What's really cool is that later revisions of CXL support switching. So, it lets you aggregate large amounts of memory in a pool that might be larger than the total amount of DRAM you could connect directly to the CPUs.

What's even better is that CXL defines cache-coherent access between host CPUs and accelerators, meaning a GPU could pull data directly from these cards, without having to go to the host CPU. Cache-coherent means that the CPU can update data on the card, without having to worry about whether the GPU will see the latest version (or vice versa).

bit_user said:

For sure, it would.
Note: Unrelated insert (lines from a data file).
-- ==== Sys2Proof/Machine/Delivery.lean ====
section
/-! DEFINITION. REQUEST_DELIVERY: what a target NI does with a request that has come whole (R14, R36, R78, R117, R123, R312, R361, R383, R429, R438, R492, R561). -/

namespace Sys2Proof.Machine
open Sys2Proof

/-- A request of an initiator of this device's Headwater. -/
def fromHw (p : Packet) : Bool := p.src == 0x00 && !p.far

/-- A request of a quad mover. -/
def fromMover (p : Packet) : Bool := isQuad p.src && decide (4 ≤ p.agent) && !p.far

/-- The device a Ferry channel 102-105 is bound to (Table 6.2). -/
def boundDev (s : State) (c : Nat) : Option Nat :=
  (s.delta.ports.filterMap (fun p => match p.2.bind with
    | some (ch, d) => if ch = c then some d else none
    | none => none)).head?

/-- A request comes from the owner of a Ferry channel (R35, R36). -/
def ownsChan (s : State) (c : Nat) (p : Packet) : Bool :=
  if c < 96 then !p.far && p.src == 0x40 + c / 4 && p.agent == c % 4
  else if c < 100 then !p.far && p.src == 0x07
  else if c = 100 then !p.far && p.src == 0x59
  else if c = 101 then !p.far && p.src == 0x06
  else if c < 106 then p.far && boundDev s c == some p.srcDev
  else if c < 122 then !p.far && (p.src == 0x30 + (c - 106) || p.src == 0x60 + (c - 106))
  else false

/-- Reads that Table 1.5 permits. -/
def readAllowed (ep : Nat) (p : Packet) : Bool :=
  if ep = 0x00 ∨ ep = 0x01 ∨ ep = 0x03 ∨ ep = 0x06 ∨ ep = 0x5A then fromHw p else true

/-- Writes that Table 1.5, R213, R312, R361, R383 and R492 permit, outside stream and ring ranges. -/
def writeAllowed (ep : Nat) (p : Packet) : Bool :=
  if ep ≤ 0x04 ∨ ep = 0x06 ∨ ep = 0x5A ∨ ep = 0x5B ∨ (0x08 ≤ ep ∧ ep < 0x30) ∨ ep = 0x58 then fromHw p
  else if isQuad ep then !p.far && (p.src == 0x00 || p.src == 0x07 || (isQuad p.src && decide (p.agent < 4)) || decide (0x30 ≤ p.src ∧ p.src < 0x40))
  else true

/-- A register write that a command of its own performs: engine, mover and watchdog registers, the event router's. -/
def hasRow (ep o : Nat) : Bool :=
  (isQuad ep && (decide (0x1000 ≤ o ∧ o < 0x1400 ∧ (o % 0x100 < 4 ∨ (8 ≤ o % 0x100 ∧ o % 0x100 < 12))) || decide (0x2000 ≤ o ∧ o < 0x2100 ∧ 4 ≤ o % 0x40 ∧ o % 0x40 < 12) || decide (0x3000 ≤ o ∧ o < 0x3040 ∧ o % 0x10 < 4))) ||
  (ep == 0x04 && (decide (o < 4) || decide (0x1000 ≤ o ∧ o < 0x1800)))

/-- EV444 (R36). -/
def ferryDenied (p : Packet) (s : State) : State :=
  raiseEv 444 1 1 (leBytes 1 p.src ++ leBytes 1 p.agent ++ leBytes 4 p.addr ++ leBytes 2 p.srcDev) s

/-- Wait a request adds by waking a sleeping quad (R22, R158). -/
def wakeCost (s : State) (ep : Nat) : Nat := if isQuad ep then (quadOf s (ep - 0x40)).wakeAt - s.time else 0

/-- A delivered request waits for its endpoint; a quad that sleeps wakes first, at the request's cost. -/
def intoInbox (ep : Nat) (p : Packet) (s : State) : State :=
  let w := wakeCost s ep
  modBraid s (fun b => { b with inbox := b.inbox ++ [{ ep := ep, pkt := { p with wait := min 0xFFFF (p.wait + w) }, came := s.time, at_ := s.time + w, op := (quadOf s (ep - 0x40)).op }] })

/-- Answer at once with the fixed part `t`; a quad that slept wakes first. -/
def answerNow (ep : Nat) (p : Packet) (t : Nat) (st : Status) (data : List Byte) (s : State) : State :=
  let w := wakeCost s ep
  respond ep { p with wait := min 0xFFFF (p.wait + w) } s.time (t + w) st data [] false s

/-- A Ferry block access (R35 to R38). What its NI refuses itself has T = 2 (Table 4.9). -/
def deliverFerry (p : Packet) (o : Nat) (s : State) : State :=
  if 0x10000 ≤ o then answerNow 0x05 p 2 .decode [] s
  else if !(ownsChan s (o / 0x200) p) then answerNow 0x05 p 2 .denied [] (ferryDenied p s)
  else if p.op = .rd then intoInbox 0x05 p s
  else if o % 0x200 < 0x40 ∨ o % 0x200 = 0x80 then intoInbox 0x05 p s
  else if 0x80 < o % 0x200 ∧ o % 0x200 < 0x84 then answerNow 0x05 p 6 .ok [] s
  else answerNow 0x05 p 6 .denied [] s

/-- An access to registers of the PMC goes over Rill; the access time goes into WAIT (R15, R159). -/
def overRill (p : Packet) (s : State) : State := intoInbox 0x5B p { s with rill := s.rill ++ [.access p.pid] }

/-- A read or write of a register window (R14 and the windows' own rules). -/
def deliverReg (ep : Nat) (p : Packet) (o : Nat) (s : State) : State :=
  if ep = 0x05 then deliverFerry p o s
  else if ep = 0x5C then
    (if p.far || fromMover p then answerNow ep p 2 .denied [] s
     else if 0x2000 ≤ o then answerNow ep p 2 .ok (if p.op = .rd then List.replicate p.len 0 else []) s
     else intoInbox ep p s)
  else if p.op = .rd then
    if !(readAllowed ep p) then answerNow ep p 2 .denied [] s
    else if (ep = 0x5A ∧ (o = 0x100 ∨ o = 0x104)) ∨ (ep = 0x01 ∧ o = 0x200) then intoInbox ep p s
    else if ep = 0x5B then overRill p s
    else answerNow ep p 10 .ok (regBytes s ep o p.len) s
  else if 0x20 ≤ ep ∧ ep < 0x30 ∧ 0x100000 ≤ o then intoInbox ep p s
  else if ep = 0x58 ∧ 0x100000 ≤ o ∧ o < 0x110000 then intoInbox ep p s
  else if !(writeAllowed ep p) then answerNow ep p 2 .denied [] s
  else if ep = 0x5B then overRill p s
  else if hasRow ep o then intoInbox ep p s
  else answerNow ep p 10 .ok [] s

/-- ATOM operands are good: SUBOP 0-5, LEN 4 or 8, ADDR aligned (R78). -/
def atomOk (p : Packet) : Bool :=
  decide (leAt p.data 0 1 ≤ 5) && (p.len == 4 || p.len == 8) && p.addr % p.len == 0

/-- The endpoint memory an address names performs ATOM (R78). -/
def atomTarget (ep a : Nat) : Bool :=
  decide (0x10000000 ≤ a) && (decide (0x08 ≤ ep ∧ ep < 0x20) || (isQuad ep && decide (0x20000 ≤ (a - 0x200000000) % 0x40000)))

/-- A refusal by a protected range (R429, R430). -/
def protectRefuse (ep range : Nat) (p : Packet) (s : State) : State :=
  answerNow ep p 2 .denied [] (protectEv ep range p s)

/-- A VC2 flit for a reach enters the 4-flit holding buffer of its NI, or is discarded when that is full (R144). -/
def holdVc2 (ep : Nat) (p : Packet) (s : State) : State :=
  if (niOf s ep).holding.length < 4 then modNi ep (fun n => { n with holding := n.holding ++ [p] }) s else discardAtNi ep p s

/-- A reach takes at most one VC2 flit a Braid cycle from its NI (R144): whether it does is the design's. -/
def takeVc2 (s : State) : State :=
  forAll ((s.braid.nis.filter (fun n => isReach n.1 && !n.2.holding.isEmpty && Config.reachTakes n.1 s.time)).map (·.1))
    (fun t e => modNi e (fun n => { n with holding := n.holding.drop 1 }) t) s

/-- A request that its target NI delivers or answers. -/
def deliverReq (ep : Nat) (p : Packet) (s : State) : State :=
  let hit := if p.debug || p.dma then protectHit s p.addr p.len else none
  match hit with
  | some r => protectRefuse ep r p s
  | none =>
    if gateClosed s ep then answerNow ep p 2 .fenced [] s
    else if p.op = .msg then (if ep = 0x00 ∨ ep = 0x04 ∨ isReach ep then s else answerNow ep p 2 .decode [] s)
    else if addrTarget s.dram.map p.addr ≠ some ep then answerNow ep p 2 .decode [] s
    else if p.op = .atom then
      (if atomTarget ep p.addr && atomOk p then intoInbox ep p s else answerNow ep p 2 .decode [] s)
    else if isReach ep then (if nonPosted p.op then intoInbox ep p s else if p.vc = 2 then holdVc2 ep p s else s)
    else if p.addr < 0x10000000 then deliverReg ep p (p.addr % 0x200000) s
    else intoInbox ep p s

/-- A packet that leaves by a Delta port reaches its exit lane quad: its flits enter the transmit queue (R231, R237); a port that is not UP fails it (R220, R233). -/
def farFail (ni cause port : Nat) (p : Packet) (s : State) : State :=
  let t := modDelta (farEv ni cause port p s) (fun d => { d with ctr := tinc d.ctr (8 * port + 6) })
  if nonPosted p.op then
    let back := p.srcDev != s.delta.deviceId
    let q : Packet := { pid := p.pid, vc := 1, dst := p.src, src := p.dst, far := back, farId := p.srcDev, srcDev := s.delta.deviceId, urg := p.urg, op := .rsp, tag := p.tag, status := .farUnreachable, wait := p.wait, deadline := p.deadline, agent := 8, presentedAt := s.time }
    if back && !(bit (farEntry s ni p.srcDev) 7) then discardAtNi ni q t
    else
      let q := if back then withExit s ni q else q
      let u := modNi ni (fun n => { n with queue := n.queue ++ [q] }) t
      if back then askReserve ni q u else u
  else discardAtNi ni p t

/-- Take a packet into the transmit queue of its exit port. -/
def exitAccept (ni : Nat) (p : Packet) (s : State) : State :=
  let port := p.exit.getD (farEntry s ni p.farId % 64)
  let lvc := outLvc s port p
  let n := flitCount p
  let t := modPort port (fun x => { x with reserved := tset x.reserved lvc (tget x.reserved 0 lvc - n) }) s
  if (portOf s port).st = .up then
    modPort port (fun x => { x with txq := x.txq ++ (flitsOf p).map (fun f => (lvc, { f with at_ := s.time })) }) t
  else farFail ni 2 port p t

/-- REQUEST_DELIVERY, in the order in which the packets of a source came on a VC (R87). A request to a domain whose clocks are stopped waits in Braid (R503). A parity error at the NI takes the local port out of service: in a head flit it loses the packet, in a data flit it poisons the data (R128). -/
def requestDelivery (ep pid : Nat) (parity : Option Nat) (s : State) : State :=
  match wholePacket s ep pid with
  | none => s
  | some p =>
    if p.op = .probe ∨ (p.op = .rsp ∧ ¬ leaving s p) ∨ clockStopped s (epDomain ep) ∨ ¬ firstAtNi s ep p ∨ ¬ parityFits parity p then s
    else match niParity ep parity p (clearNi ep pid s) with
      | (none, t) => t
      | (some p, t) =>
        let t := niCount ep 1 t
        let t := if isQuad ep then wakeQuad (ep - 0x40) t else t
        match p.ev with
        | some ev => if ep = 0x04 then modEvents t (fun e => { e with pend := tmod e.pend {} ev (fun x => { x with arrived := true }) }) else t
        | none => if leaving s p then exitAccept ep p t else deliverReq ep p t

/-- REQUEST_DELIVERY. -/
def execRequestDelivery (ep pid : Nat) (parity : Option Nat) (s : State) : Host.Outcome State Fault Refusal := .next (requestDelivery ep pid parity s)

end Sys2Proof.Machine
end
According to this, CXL latency is expected to be 170-250 ns.

Reminds me of how putting DRAM on plug-in cards used to be the 'normal' thing.

RAM always took lots of space, even when it was very low capacity, a 64KB magnetic core memory card was a full sized Unibus card in a PDP-11: those invented the 19" racks.

S-100 µ-computer systems also put RAM into a different slots by default, the CPU card really just had the CPU with it's required support circuitry.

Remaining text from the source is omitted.